▶ _BRIEF_
Spot each line in the data below containing "PrivReg" and copy it.

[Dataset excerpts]
^^^^^^^^^^^^^^^^
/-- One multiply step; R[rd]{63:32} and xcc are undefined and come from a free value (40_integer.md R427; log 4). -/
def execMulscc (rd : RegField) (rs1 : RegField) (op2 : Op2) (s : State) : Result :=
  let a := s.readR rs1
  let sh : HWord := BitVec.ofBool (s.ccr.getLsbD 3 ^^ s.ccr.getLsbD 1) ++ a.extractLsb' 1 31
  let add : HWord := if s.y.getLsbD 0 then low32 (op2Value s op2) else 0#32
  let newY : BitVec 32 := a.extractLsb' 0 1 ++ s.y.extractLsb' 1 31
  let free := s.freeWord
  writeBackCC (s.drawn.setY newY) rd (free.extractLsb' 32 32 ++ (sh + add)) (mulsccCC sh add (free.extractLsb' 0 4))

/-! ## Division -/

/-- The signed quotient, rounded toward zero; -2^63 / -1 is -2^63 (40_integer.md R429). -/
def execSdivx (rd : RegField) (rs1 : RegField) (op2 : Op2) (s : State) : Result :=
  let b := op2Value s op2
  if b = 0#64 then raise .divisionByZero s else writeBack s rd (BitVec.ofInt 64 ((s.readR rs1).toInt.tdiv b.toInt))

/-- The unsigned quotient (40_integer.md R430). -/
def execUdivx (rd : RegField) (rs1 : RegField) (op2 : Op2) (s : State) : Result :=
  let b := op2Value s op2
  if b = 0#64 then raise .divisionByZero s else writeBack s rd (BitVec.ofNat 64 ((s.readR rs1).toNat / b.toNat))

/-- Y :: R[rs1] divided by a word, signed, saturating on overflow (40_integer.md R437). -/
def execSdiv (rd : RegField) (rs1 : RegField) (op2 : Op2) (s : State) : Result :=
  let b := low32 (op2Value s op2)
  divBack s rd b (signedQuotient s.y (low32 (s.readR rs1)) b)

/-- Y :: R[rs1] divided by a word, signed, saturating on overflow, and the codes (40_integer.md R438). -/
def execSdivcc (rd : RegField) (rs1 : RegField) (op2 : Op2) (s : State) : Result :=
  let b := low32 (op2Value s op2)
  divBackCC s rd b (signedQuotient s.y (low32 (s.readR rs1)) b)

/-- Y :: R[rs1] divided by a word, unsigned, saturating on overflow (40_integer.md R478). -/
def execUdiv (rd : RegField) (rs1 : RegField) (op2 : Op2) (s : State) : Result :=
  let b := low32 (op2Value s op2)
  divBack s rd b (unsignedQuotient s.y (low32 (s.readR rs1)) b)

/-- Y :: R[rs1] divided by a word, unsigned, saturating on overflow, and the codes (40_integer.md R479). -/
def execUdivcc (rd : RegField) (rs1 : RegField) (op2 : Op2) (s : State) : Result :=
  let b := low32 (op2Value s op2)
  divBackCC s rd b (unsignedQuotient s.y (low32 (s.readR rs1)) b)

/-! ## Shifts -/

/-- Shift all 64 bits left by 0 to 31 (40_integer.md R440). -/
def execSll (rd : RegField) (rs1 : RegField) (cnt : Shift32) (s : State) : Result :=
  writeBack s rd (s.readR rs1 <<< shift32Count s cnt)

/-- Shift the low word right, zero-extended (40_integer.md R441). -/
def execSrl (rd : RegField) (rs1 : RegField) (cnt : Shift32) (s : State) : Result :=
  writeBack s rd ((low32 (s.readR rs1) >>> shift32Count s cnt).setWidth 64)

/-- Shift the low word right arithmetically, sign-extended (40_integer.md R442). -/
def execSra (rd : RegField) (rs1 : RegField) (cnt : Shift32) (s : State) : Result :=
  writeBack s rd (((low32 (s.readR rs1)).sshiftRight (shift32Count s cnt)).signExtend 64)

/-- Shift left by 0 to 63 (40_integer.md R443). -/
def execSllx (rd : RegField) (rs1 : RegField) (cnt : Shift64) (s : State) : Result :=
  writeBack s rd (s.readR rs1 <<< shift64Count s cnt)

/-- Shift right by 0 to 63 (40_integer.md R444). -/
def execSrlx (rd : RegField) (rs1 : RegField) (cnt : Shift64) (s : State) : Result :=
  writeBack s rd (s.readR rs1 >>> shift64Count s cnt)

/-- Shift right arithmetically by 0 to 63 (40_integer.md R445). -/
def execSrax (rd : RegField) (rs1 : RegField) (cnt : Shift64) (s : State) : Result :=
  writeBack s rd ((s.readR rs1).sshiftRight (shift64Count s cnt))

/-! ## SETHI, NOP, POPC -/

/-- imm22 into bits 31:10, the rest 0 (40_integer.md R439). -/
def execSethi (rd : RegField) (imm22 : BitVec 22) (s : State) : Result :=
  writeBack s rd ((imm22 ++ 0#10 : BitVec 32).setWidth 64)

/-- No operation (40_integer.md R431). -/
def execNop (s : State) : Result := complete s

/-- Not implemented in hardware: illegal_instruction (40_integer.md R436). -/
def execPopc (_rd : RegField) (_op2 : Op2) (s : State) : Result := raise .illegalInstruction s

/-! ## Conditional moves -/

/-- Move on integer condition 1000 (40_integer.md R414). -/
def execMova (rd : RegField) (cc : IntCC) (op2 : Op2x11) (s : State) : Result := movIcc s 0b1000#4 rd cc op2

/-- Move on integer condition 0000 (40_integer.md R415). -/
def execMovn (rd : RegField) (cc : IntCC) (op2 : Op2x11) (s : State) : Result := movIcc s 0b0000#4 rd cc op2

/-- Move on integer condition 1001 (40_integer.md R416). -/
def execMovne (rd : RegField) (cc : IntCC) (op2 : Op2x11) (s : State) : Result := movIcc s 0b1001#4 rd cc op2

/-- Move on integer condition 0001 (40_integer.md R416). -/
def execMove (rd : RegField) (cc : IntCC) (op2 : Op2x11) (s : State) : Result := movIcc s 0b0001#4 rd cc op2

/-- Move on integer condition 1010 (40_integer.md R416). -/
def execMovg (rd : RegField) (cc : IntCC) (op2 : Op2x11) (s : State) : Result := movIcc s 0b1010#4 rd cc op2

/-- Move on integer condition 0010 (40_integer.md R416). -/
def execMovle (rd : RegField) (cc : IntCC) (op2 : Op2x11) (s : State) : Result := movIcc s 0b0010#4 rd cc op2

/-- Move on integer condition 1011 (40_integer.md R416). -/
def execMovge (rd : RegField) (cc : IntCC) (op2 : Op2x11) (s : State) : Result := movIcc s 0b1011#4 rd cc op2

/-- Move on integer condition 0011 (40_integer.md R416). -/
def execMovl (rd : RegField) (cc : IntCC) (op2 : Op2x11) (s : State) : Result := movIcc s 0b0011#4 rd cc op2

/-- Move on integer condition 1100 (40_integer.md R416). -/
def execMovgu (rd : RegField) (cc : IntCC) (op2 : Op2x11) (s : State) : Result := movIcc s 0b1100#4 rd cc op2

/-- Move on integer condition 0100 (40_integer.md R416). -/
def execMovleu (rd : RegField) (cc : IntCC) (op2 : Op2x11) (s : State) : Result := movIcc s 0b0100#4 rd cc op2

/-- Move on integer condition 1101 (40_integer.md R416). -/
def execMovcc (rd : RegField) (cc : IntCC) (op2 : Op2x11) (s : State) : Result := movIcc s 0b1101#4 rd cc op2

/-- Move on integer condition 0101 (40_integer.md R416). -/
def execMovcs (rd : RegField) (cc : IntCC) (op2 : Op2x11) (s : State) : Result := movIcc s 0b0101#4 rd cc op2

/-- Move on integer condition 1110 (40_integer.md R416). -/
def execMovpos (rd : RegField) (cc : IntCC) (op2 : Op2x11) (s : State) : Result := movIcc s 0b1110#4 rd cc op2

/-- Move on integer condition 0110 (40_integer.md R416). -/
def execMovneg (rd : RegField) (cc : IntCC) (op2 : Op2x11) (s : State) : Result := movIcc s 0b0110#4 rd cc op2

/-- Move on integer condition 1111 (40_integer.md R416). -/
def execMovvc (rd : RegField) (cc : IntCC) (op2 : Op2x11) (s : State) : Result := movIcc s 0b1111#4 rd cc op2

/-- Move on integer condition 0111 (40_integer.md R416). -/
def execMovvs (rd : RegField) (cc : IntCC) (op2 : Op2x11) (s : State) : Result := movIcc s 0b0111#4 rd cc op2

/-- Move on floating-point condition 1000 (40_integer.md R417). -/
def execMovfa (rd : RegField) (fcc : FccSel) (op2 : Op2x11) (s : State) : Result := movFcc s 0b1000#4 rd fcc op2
^^^^^^^^^^^^^^^^
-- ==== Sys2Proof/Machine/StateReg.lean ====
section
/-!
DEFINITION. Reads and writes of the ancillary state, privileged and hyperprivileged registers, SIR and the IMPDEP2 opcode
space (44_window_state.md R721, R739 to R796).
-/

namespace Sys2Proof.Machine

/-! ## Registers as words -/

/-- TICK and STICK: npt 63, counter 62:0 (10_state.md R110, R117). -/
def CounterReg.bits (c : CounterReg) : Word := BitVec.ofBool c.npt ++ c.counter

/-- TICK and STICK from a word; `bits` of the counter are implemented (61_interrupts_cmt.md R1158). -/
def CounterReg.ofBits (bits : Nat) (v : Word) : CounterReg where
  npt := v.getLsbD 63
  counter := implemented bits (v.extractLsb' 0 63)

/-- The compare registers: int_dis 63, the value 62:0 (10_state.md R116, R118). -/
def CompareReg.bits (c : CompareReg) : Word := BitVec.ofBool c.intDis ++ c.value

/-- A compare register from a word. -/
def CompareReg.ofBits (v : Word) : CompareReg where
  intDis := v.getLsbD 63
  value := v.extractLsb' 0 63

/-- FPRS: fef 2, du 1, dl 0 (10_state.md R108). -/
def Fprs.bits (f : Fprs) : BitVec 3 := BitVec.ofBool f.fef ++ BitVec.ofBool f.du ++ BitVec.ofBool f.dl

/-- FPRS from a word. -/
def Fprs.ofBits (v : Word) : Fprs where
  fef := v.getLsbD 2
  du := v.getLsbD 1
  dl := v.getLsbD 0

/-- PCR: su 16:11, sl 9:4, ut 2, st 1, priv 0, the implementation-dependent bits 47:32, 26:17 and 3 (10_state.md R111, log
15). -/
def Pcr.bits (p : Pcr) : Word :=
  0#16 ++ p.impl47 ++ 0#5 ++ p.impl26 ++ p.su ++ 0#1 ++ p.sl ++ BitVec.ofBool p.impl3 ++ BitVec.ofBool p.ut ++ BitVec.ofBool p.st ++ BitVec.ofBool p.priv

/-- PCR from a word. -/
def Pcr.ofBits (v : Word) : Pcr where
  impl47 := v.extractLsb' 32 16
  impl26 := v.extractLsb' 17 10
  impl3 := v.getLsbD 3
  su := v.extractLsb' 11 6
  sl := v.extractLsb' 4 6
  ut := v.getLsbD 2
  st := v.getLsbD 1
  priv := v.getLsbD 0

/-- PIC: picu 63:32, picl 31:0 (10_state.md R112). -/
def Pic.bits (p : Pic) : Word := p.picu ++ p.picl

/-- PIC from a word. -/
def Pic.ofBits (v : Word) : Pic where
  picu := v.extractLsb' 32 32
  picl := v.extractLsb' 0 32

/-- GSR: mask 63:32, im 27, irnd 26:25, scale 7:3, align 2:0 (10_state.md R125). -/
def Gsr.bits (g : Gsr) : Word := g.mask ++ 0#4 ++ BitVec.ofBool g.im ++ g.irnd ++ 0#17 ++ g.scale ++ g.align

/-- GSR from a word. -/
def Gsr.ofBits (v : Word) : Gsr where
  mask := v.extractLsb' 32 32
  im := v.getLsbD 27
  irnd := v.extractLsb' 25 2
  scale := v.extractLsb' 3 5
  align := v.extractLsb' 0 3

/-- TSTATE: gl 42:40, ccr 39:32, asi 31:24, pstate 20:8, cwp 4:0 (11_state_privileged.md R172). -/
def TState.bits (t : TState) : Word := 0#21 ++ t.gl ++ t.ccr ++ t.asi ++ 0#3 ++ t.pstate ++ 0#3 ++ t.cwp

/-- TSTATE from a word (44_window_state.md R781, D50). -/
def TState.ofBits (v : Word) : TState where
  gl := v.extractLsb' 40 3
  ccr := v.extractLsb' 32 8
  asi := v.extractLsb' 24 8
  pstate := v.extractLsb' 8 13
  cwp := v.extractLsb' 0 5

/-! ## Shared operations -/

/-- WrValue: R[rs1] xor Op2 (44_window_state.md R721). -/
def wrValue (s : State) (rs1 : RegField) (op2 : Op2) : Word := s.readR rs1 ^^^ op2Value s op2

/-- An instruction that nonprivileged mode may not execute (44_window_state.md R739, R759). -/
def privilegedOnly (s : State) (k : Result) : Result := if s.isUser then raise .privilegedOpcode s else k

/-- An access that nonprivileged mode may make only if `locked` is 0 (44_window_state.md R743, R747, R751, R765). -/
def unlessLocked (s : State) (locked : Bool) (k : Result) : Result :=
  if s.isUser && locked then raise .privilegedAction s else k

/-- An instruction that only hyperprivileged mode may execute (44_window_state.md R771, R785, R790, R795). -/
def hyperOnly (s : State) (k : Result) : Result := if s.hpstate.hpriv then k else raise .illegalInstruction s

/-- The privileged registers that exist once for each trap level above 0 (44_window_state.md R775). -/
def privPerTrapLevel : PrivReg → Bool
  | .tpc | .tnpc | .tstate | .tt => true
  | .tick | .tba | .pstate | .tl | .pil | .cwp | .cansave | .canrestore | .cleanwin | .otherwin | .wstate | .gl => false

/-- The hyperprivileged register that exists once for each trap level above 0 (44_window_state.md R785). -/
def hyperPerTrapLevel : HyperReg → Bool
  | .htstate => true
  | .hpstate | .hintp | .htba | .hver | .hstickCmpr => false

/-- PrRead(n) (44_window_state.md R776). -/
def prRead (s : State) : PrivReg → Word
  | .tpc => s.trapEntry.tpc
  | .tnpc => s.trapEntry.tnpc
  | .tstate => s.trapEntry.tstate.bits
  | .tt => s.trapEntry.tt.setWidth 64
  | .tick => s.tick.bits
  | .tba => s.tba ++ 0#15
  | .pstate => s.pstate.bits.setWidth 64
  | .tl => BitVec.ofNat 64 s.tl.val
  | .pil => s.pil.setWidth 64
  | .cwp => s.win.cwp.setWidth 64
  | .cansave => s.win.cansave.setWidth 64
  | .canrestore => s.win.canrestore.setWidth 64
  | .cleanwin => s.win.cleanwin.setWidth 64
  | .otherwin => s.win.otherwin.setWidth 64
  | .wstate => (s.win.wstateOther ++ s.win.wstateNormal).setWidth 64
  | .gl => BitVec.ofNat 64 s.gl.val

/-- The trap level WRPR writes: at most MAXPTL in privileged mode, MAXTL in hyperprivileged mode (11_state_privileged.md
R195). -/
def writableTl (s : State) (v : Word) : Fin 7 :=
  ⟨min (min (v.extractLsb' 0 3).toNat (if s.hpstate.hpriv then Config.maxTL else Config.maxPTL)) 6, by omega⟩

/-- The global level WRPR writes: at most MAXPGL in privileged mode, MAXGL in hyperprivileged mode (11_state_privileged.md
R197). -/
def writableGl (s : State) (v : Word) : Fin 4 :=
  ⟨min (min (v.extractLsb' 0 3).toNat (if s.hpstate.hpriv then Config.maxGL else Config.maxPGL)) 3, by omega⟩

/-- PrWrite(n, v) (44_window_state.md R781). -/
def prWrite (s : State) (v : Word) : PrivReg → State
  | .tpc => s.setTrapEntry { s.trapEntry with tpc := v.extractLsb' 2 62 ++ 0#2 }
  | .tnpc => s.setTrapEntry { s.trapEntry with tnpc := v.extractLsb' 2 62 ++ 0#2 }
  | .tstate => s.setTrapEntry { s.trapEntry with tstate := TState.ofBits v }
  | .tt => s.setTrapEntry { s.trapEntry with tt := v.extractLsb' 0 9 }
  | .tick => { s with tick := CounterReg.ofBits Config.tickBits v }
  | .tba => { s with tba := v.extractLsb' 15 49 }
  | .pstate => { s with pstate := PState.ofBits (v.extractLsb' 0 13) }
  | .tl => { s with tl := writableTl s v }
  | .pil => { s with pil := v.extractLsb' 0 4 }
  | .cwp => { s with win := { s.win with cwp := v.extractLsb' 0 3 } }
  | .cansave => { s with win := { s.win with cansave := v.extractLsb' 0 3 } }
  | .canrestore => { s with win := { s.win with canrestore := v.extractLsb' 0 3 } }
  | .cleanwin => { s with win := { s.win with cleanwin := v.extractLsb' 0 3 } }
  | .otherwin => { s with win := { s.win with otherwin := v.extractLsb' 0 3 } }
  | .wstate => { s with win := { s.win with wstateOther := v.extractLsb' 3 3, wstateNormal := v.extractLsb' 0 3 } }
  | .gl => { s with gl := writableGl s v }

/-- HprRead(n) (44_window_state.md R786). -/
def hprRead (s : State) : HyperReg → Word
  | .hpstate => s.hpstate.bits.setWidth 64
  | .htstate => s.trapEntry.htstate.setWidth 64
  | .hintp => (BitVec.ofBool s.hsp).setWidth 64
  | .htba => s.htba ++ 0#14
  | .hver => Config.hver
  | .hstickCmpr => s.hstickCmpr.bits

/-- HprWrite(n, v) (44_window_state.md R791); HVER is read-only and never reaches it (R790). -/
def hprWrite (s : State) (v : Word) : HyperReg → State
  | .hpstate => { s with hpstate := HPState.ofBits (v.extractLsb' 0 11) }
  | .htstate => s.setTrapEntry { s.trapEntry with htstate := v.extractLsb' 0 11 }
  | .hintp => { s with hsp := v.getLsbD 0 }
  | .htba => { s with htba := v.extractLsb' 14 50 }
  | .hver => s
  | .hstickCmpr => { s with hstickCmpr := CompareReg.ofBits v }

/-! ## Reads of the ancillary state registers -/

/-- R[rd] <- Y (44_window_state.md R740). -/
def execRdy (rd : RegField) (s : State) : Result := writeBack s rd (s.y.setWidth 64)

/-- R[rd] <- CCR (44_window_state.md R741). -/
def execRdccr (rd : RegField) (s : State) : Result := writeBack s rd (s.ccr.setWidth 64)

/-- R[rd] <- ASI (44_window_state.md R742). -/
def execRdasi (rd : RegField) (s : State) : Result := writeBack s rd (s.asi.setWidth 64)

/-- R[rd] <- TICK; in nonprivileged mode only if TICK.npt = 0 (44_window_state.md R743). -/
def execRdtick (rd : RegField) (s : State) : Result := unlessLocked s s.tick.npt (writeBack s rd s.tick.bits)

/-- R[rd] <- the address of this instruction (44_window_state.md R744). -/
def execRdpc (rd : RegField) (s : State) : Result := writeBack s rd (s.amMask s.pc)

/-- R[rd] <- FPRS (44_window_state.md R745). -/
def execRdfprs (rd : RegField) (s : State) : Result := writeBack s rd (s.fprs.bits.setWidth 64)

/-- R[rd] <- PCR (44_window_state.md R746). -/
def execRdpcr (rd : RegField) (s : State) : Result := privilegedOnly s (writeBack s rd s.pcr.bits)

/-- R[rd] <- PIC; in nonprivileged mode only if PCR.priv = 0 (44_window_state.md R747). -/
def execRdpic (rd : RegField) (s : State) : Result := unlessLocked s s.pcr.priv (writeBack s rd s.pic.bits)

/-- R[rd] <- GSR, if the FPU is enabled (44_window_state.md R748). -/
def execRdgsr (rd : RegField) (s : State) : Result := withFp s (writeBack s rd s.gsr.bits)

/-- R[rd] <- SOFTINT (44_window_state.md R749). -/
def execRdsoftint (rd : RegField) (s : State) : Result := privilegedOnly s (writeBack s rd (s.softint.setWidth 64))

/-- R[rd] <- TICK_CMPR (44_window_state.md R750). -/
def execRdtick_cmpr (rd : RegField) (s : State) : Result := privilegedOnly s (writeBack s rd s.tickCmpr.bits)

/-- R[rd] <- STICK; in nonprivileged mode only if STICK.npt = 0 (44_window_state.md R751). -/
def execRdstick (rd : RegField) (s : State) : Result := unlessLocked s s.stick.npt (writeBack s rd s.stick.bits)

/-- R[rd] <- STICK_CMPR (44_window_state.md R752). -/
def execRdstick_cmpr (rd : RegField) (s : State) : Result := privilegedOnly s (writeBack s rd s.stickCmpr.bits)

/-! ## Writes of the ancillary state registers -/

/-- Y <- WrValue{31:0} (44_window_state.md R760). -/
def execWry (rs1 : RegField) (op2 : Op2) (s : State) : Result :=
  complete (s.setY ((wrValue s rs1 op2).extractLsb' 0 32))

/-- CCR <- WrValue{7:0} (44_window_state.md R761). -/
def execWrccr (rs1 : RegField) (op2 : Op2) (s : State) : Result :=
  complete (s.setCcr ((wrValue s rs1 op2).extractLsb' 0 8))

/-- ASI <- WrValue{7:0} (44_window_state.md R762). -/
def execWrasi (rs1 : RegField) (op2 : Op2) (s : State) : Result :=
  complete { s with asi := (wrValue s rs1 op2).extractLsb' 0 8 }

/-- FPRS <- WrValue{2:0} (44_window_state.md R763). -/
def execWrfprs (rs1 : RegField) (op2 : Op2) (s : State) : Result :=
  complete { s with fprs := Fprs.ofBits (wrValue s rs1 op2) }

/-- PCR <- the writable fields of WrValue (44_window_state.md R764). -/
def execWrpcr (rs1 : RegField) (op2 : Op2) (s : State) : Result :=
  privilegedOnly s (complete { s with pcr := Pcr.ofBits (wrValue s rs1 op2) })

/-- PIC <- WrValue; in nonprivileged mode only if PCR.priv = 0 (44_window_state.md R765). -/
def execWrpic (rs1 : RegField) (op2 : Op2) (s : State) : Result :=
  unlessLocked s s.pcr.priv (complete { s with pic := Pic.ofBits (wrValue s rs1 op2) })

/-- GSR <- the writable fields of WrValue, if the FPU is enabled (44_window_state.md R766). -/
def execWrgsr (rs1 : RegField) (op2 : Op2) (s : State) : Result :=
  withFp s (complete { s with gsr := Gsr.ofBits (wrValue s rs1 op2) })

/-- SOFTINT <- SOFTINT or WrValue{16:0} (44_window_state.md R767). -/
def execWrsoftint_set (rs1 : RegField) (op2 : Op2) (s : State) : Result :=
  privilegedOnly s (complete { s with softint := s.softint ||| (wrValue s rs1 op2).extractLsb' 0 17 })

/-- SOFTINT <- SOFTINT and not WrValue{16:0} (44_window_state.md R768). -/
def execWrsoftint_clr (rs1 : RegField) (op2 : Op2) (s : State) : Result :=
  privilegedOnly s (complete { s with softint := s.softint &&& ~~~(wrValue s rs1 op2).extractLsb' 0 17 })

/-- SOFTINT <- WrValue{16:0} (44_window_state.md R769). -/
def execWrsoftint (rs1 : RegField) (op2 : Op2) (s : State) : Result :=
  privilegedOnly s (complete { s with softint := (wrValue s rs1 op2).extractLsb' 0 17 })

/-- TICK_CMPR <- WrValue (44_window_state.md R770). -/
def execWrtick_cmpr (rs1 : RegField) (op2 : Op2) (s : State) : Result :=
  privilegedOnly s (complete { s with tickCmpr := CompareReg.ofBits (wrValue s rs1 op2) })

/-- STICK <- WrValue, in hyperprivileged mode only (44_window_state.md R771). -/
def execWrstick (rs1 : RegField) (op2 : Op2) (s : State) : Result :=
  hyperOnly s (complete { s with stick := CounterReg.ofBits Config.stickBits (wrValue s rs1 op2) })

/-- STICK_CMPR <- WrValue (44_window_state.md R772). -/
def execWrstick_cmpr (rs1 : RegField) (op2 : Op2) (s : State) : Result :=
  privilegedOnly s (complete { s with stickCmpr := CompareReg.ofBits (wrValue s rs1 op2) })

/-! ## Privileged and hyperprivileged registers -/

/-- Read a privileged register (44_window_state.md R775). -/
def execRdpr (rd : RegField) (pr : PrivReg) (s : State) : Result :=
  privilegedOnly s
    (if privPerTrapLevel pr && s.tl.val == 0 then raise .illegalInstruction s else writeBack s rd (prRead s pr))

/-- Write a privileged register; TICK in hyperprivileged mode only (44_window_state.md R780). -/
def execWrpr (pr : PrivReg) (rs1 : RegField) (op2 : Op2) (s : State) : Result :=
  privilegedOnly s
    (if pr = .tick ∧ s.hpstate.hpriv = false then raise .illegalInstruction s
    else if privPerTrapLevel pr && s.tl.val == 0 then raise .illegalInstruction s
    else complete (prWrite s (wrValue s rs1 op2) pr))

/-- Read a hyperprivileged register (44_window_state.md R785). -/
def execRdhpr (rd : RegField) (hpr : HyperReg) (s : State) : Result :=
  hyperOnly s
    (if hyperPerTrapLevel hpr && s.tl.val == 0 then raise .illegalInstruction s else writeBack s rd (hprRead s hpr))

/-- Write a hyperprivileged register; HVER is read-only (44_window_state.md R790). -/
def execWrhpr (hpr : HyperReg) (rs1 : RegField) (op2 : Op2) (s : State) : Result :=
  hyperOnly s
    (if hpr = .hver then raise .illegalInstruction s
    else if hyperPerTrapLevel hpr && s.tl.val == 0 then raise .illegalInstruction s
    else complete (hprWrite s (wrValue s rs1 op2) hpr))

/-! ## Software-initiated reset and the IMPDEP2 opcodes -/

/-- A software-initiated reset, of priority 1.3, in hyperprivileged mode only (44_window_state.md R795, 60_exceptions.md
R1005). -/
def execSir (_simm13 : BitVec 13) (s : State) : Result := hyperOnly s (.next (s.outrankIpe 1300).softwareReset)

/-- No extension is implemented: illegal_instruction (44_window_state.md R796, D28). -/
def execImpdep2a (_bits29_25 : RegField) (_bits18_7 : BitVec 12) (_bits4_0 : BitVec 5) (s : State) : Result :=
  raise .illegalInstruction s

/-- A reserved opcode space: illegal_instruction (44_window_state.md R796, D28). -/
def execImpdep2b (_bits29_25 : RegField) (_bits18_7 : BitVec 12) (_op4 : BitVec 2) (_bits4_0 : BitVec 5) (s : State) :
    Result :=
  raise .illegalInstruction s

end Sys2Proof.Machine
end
^^^^^^^^^^^^^^^^
▶ _TASK RESULT_
def privPerTrapLevel : PrivReg → Bool
def prRead (s : State) : PrivReg → Word
def prWrite (s : State) (v : Word) : PrivReg → State
def execRdpr (rd : RegField) (pr : PrivReg) (s : State) : Result :=
def execWrpr (pr : PrivReg) (rs1 : RegField) (op2 : Op2) (s : State) : Result :=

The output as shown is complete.